§ **EXERCISE DIRECTIONS**: Using the records below, transcribe word for word the stretch from the line that contains "LineSound (s.openWindow .receiver" through the line that contains "exact ⟨ho, hon⟩", both end lines included, and nothing else.

§ **SUPPLIED DATA**:
/-- A decision opens the receiver's window (R38 to R41). -/
theorem OnFreeLine.openWindow {s : State} (hs : OnFreeLine s) (h : Header) (n : LineNo) (full stale : Bool) :
    LineSound (s.openWindow .receiver h n full stale) ∧ (s.openWindow .receiver h n full stale).stn.onLine = true := by
  obtain ⟨⟨ho, hw, hd, ht⟩, hon⟩ := hs
  refine ⟨⟨?_, ?_, ?_, ?_⟩, hon⟩
  · intro f hf; exact absurd (ho.symm.trans hf) (by simp)
  · intro w hw'; cases hw'; exact ⟨ho, hon⟩
  · exact iff_of_false ht (by rw [StationBlock.hearsLine_of_onLine (b := (s.openWindow ..).stn) hon]; simp)
  · intro hd'; exact absurd (hd.symm.trans hd') (by simp)

theorem OnFreeLine.decideNotice {s : State} (hs : OnFreeLine s) (h : Header) (b : NoticeBody) :
    LineSound (s.decideNotice h b) ∧ (s.decideNotice h b).stn.onLine = true := by
  obtain ⟨c, heq⟩ | ⟨-, ⟨n, t, hst, -, -, heq⟩ | ⟨c, full, heq⟩⟩ := s.decideNotice_cases h b
  · rw [heq]; exact OnFreeLine.openWindow (s := { s with counters := c }) hs ..
  · obtain ⟨-, rfl⟩ := State.storeNotice_eq hst
    rw [heq]
    exact OnFreeLine.openWindow (s := { s with pool := _, commit := { s.commit with provisional := some n } }) hs ..
  · rw [heq]; exact OnFreeLine.openWindow (s := { s with counters := c }) hs ..

theorem OnFreeLine.frameArrives {s : State} (hs : OnFreeLine s) (f : Frame) :
    LineSound (State.frameArrives f s) ∧ (State.frameArrives f s).stn.onLine = true := by
  have hfree (t : State) (ht : OnFreeLine t) : LineSound t ∧ t.stn.onLine = true := ⟨ht.sound, ht.2⟩
  refine kept_frameArrives (J := OnFreeLine) (I := fun t => LineSound t ∧ t.stn.onLine = true) hfree
    (hs.headerProcess _ _) (fun h b _ _ ht => ht.decideNotice h b) (fun t h b _ ht => hfree _ (ht.classifyReplay h b))
    (fun t r ht => hfree _ (ht.congr (by simp) (by simp))) fun t h kind view word _ _ ht => hfree _ ?_
  exact OnFreeLine.takeView (ht.congr (by simp) (by simp)) h kind view

/-- What was held is taken on a line that is free. -/
theorem LineFree.takeHeld {s : State} (h : LineFree s) (hs : s.stn.hearsLine = true) : LineSound s.takeHeld := by
  refine LineFree.sound (h.congr (by simp)) ?_
  refine kept_takeHeld (I := fun t => t.stn.hearsLine = true) hs (fun _ => ?_) fun _ => ?_
  · simp [StationBlock.hearsLine]
  · obtain ⟨hstn, -⟩ := s.joinFailure_spec
    rw [hstn]; rfl

theorem OnFreeLine.takeHeld {s : State} (h : OnFreeLine s) : LineSound s.takeHeld :=
  h.1.takeHeld (StationBlock.hearsLine_of_onLine h.2)

/-! ### What the line interface's invariant says in the states of the moves -/

/-- A change of the line interface's timing, at a station that hears the line. -/
theorem LineSound.retimed {s t : State} (h : LineSound s) (h1 : t.line.ownFrame = s.line.ownFrame)
    (h2 : t.line.window = s.line.window) (h3 : t.line.driving = s.line.driving) (h4 : t.line.id = s.line.id)
    (h5 : t.stn = s.stn) (ht : t.line.timing ≠ .off) (hs : s.stn.hearsLine = true) : LineSound t := by
  obtain ⟨ho, hw, -, hd⟩ := h
  refine ⟨fun f hf => ?_, fun w hw' => ?_, iff_of_false ht (by simp [h5, hs]), ?_⟩
  · have hf' := ho f (h1 ▸ hf)
    unfold OwnFrameSound at hf' ⊢
    rwa [h2, h5]
  · have hw'' := hw w (h2 ▸ hw')
    unfold WindowSound at hw'' ⊢
    rwa [h1, h4, h5]
  · rw [h1, h2, h3]; exact hd

theorem LineSound.timing_ne_off {s : State} (h : LineSound s) (hs : s.stn.hearsLine = true) : s.line.timing ≠ .off :=
  fun hoff => by have := h.2.2.1.mp hoff; simp [hs] at this

theorem LineSound.hearsLine_of_timing {s : State} (h : LineSound s) (ht : s.line.timing ≠ .off) :
    s.stn.hearsLine = true := by
  by_contra hs
  exact ht (h.2.2.1.mpr (by simpa using hs))

/-- A frame of the station's own stands only on the line (R34). -/
theorem LineSound.onLine_of_ownFrame {s : State} (h : LineSound s) {f : OwnFrame} (hf : s.line.ownFrame = some f) :
    s.stn.onLine = true := (h.1 f hf).1

theorem LineSound.ownFrame_of_not_onLine {s : State} (h : LineSound s) (hs : s.stn.onLine = false) :
    s.line.ownFrame = none := by
  by_contra hne
  obtain ⟨f, hf⟩ := Option.ne_none_iff_exists'.mp hne
  simp [h.onLine_of_ownFrame hf] at hs

/-- A frame not yet sent leaves no window. -/
theorem LineSound.window_of_unsent {s : State} (h : LineSound s) {f : OwnFrame} (hf : s.line.ownFrame = some f)
    (hs : f.sent = false) : s.line.window = none := (h.1 f hf).2.2.1 hs

theorem LineSound.receiver {s : State} (h : LineSound s) {w : Window} (hw : s.line.window = some w)
    (hr : w.role = .receiver) : s.line.ownFrame = none ∧ s.stn.onLine = true := by
  have := h.2.1 w hw; unfold WindowSound at this; rw [hr] at this; exact this

theorem LineSound.sender {s : State} (h : LineSound s) {w : Window} (hw : s.line.window = some w)
    (hr : w.role = .sender) : (∃ f, s.line.ownFrame = some f ∧ f.sent = true) ∧ w.markFull = false ∧ w.markStale = false
      ∧ s.stn.onLine = true := by
  have hsound := h.2.1 w hw; unfold WindowSound at hsound; rw [hr] at hsound
  obtain ⟨⟨f, hf, hs⟩, hfull, hstale⟩ := hsound
  exact ⟨⟨f, hf, hs⟩, hfull, hstale, h.onLine_of_ownFrame hf⟩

§ **ANSWER TO THIS PROBLEM**:
    LineSound (s.openWindow .receiver h n full stale) ∧ (s.openWindow .receiver h n full stale).stn.onLine = true := by
  obtain ⟨⟨ho, hw, hd, ht⟩, hon⟩ := hs
  refine ⟨⟨?_, ?_, ?_, ?_⟩, hon⟩
  · intro f hf; exact absurd (ho.symm.trans hf) (by simp)
  · intro w hw'; cases hw'; exact ⟨ho, hon⟩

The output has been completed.